O desenvolvimento de novos materiais que atuam como sorventes de CO2 é de extrema importância. Normalmente, os processos de captura de CO2 por carbonatação utilizam rochas silicatos (serpentinas) ou calcários.

Na carbonatação mineral, ou Captura de Carbono e Sequestro por Mineralização (CCSM - Carbon Capture and Storage by Mineralization), aplicam-se as serpentinas para o sequestro de CO2. Os processos CCSM ainda são limitados para poderem ser apresentados como tecnologias economicamente eficientes, uma vez que as serpentinas nem sempre são boas matérias primas para estes processos, obtendo-se baixa conversão na produção de carbonatos. A outra limitação é o uso de sistemas ácido forte e base forte que requerem grande quantidade de energia na etapa de recuperação os reagentes.

Outra tecnologia de carbonatação promissora refere-se ao processo de Calcium Looping (Ca-L), no qual o CO2 é capturado por meio de reações gás-sólido com o uso de calcários. Assim, o CO2 gerado na combustão reage com o óxido de cálcio (CaO) para produzir carbonatos e, subsequentemente, o CO2 é liberado durante o processo de calcinação. O processo ocorre em sucessivos ciclos de calcinação/carbonatação, permitindo o estabelecimento de um fluxo de CO2 com alta pureza, que pode ser prontamente sequestrado. A redução no decaimento da qualidade de adsorção do material do calcário de acordo com o aumento do número de ciclos de calcinação/carbonatação é um dos desafios desta tecnologia. A sinterização é intensificada com o número de ciclos e causa redução significativa na área e volume de poros das partículas. Consequentemente, a difusividade do CO2 se torna menor devido ao aumento da resistência difusiva e bloqueio dos sítios livres para reação e compromete a eficiência do processo de sorção.
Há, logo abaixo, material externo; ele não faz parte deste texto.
-- ==== Sys2Proof/Tests/Slice0.lean ====
section
/-! SUPPORT. Slice0.lean: the model's own tests. Words and values are those of spec/30_encoding.md and
spec/95_test_vectors.md (instantiation T, its section 0), and one witness per obligation that has hypotheses. -/

namespace Sys2Proof.Tests

open Sys2Proof Sys2Proof.Machine

/-- The test instantiation T (95_test_vectors.md section 0). -/
def T : Params := {}

/-- The reset state under T. -/
def base : State := State.resetWith T

/-- `s` with other control registers. -/
def withCtl (f : Control → Control) (s : State) : State := { s with ctl := f s.ctl }
/-- `s` with other sequencing registers. -/
def withSeq (f : Sequencing → Sequencing) (s : State) : State := { s with seq := f s.seq }
/-- `s` with other engine registers. -/
def withEng (f : Engine → Engine) (s : State) : State := { s with eng := f s.eng }
/-- `s` with one memory entry written. -/
def poke (M : Ram) (i : Nat) (v : Sample) (s : State) : State := memWrite T M i v s
/-- Draws with the given inputs and every jitter draw `j`. -/
def draws (audio cv : Sample) (trig : Bool) (j : Nat) : Draws :=
  { adcAudio := audio, adcCv := cv, trig := trig, jit := Vector.replicate 12 j }
/-- The next state of an instruction, `base` where there is none. -/
def after (i : Instr) (s : State) : State :=
  match exec i s with
  | .next t => t
  | _ => base
/-- The decoded instruction of a command word, run. -/
def run (w : CommandWord) (s : State) : State := after (decode (.command w)) s
/-- The five filter registers as numbers. -/
def stages (s : State) : List Nat :=
  [s.eng.fstate.f0.toNat, s.eng.fstate.f1.toNat, s.eng.fstate.f2.toNat, s.eng.fstate.f3.toNat, s.eng.fstate.f4.toNat]
/-- `s` with an event queued. -/
def queued (e : Event) (s : State) : State := scheduleFirst e s

/-! ## WellFormed: one ill-formed term per check -/

theorem test_illformed_setMode_idle : (Instr.setMode .idle false).wellFormed = false := by decide
theorem test_illformed_setLoopLength_zero : (Instr.setLoopLength 0).wellFormed = false := by decide
theorem test_illformed_setCrush_zero : (Instr.setCrush 0).wellFormed = false := by decide
theorem test_illformed_setRvbWet_zero : (Instr.setRvbWet 0).wellFormed = false := by decide

/-! ## Decoding: every constructor, by a word written out from 30_encoding.md R72, R75, R78 -/

theorem test_decode_setters :
    decode (.command 0b00000000000000000000#20) = .nop ∧
    decode (.command 0b00010000001000000000#20) = .setCrush 512 ∧
    decode (.command 0b00100000000000010000#20) = .setGlide 16 ∧
    decode (.command 0b00110000000011001000#20) = .setResonance 200 ∧
    decode (.command 0b01000000000010000000#20) = .setRvbFeedback 128 ∧
    decode (.command 0b01010000000001000000#20) = .setRvbWet 64 ∧
    decode (.command 0b01100000010000000000#20) = .setRvbDelay 1024 ∧
    decode (.command 0b01110000000001000000#20) = .setLoopLength 64 ∧
    decode (.command 0b10000000000000001010#20) = .setMorphRate 10 ∧
    decode (.command 0b10010000000000000111#20) = .setRoot 7 ∧
    decode (.command 0b10100000000000000011#20) = .setScale 3 ∧
    decode (.command 0b10110000110100101100#20) = .setRate 300 3 ∧
    decode (.command 0b11000000000000000110#20) = .setMode .cv true := by decide
theorem test_decode_reserved :
    decode (.command 0b11010001001000110100#20) = .reservedD ∧
    decode (.command 0b11100000000000000000#20) = .reservedE ∧
    decode (.command 0b11111111111111111111#20) = .reservedF := by decide
theorem test_decode_pseudo :
    decode (.command 0b11000000000000000000#20) = .idle ∧
    decode (.command 0b01110000000000000000#20) = .loopOff ∧
    decode (.command 0b00010000000000000000#20) = .crushOff ∧
    decode (.command 0b01010000000000000000#20) = .dry := by decide
theorem test_decode_selectors :
    (decode (.selector 0b000#3) = .dispatchIdle ∧ decode (.selector 0b100#3) = .dispatchIdle) ∧
    (decode (.selector 0b001#3) = .dispatchAudio ∧ decode (.selector 0b101#3) = .dispatchAudio) ∧
    decode (.selector 0b010#3) = .dispatchCvFree ∧
    decode (.selector 0b110#3) = .dispatchCvGated ∧
    (decode (.selector 0b011#3) = .dispatchCalibrate ∧ decode (.selector 0b111#3) = .dispatchCalibrate) := by decide
/-- Vectors E30, E31, E35, E41 to E44: don't-care bits. -/
theorem test_decode_dont_care :
    decode (.command 0x1FE00#20) = .setCrush 512 ∧ decode (.command 0x3FFC8#20) = .setResonance 200 ∧
    decode (.command 0x9FFF7#20) = .setRoot 7 ∧ decode (.command 0xBE12C#20) = .setRate 300 0 ∧
    decode (.command 0xC0007#20) = .setMode .calibrate true ∧
    decode (.command 0xCFFF8#20) = .setMode .idle false ∧ decode (.command 0x0FFFF#20) = .nop := by decide
/-- Vectors E2, E8, E14, E21: encoding. -/
theorem test_encode_vectors :
    encode (.setCrush 512) = .command 0x10200#20 ∧ encode (.setRvbDelay 1024) = .command 0x60400#20 ∧
    encode (.setRate 300 3) = .command 0xB0D2C#20 ∧ encode (.setMode .cv true) = .command 0xC0006#20 := by decide
/-- Bits wider than the port are refused by name (log 23). -/
theorem test_decodeBits_refuses :
    decodeBits 24 0x100000 = .error .commandTooWide ∧ decodeBits 8 8 = .error .selectorTooWide ∧
    decodeBits 32 0 = .error .noSuchLength := ⟨rfl, rfl, rfl⟩
theorem test_decodeTableWord :
    decodeTableWord 24 0xB0D2C = some (.setRate 300 3) ∧ decodeTableWord 8 6 = some .dispatchCvGated := by decide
Neste contexto, é de grande importância conduzir estudos com avaliações cinéticas, os quais considerem também as mudanças estruturais das matérias primas utilizadas nos processos de carbonatação aplicados à tecnologia CCS. Assim, este projeto tem como objetivo contribuir na mitigação das emissões antropogênicas de CO2 na atmosfera e permitir o uso continuado de combustíveis fósseis para geração de energia. Pretende-se contribuir para o entendimento das tecnologias de mitigação de CO2, inserindo um novo assunto, o qual permitirá o fortalecimento do grupo de pesquisa do LC3 dentro da rede temática das mudanças climáticas em projetos vinculados ao PFPMCG.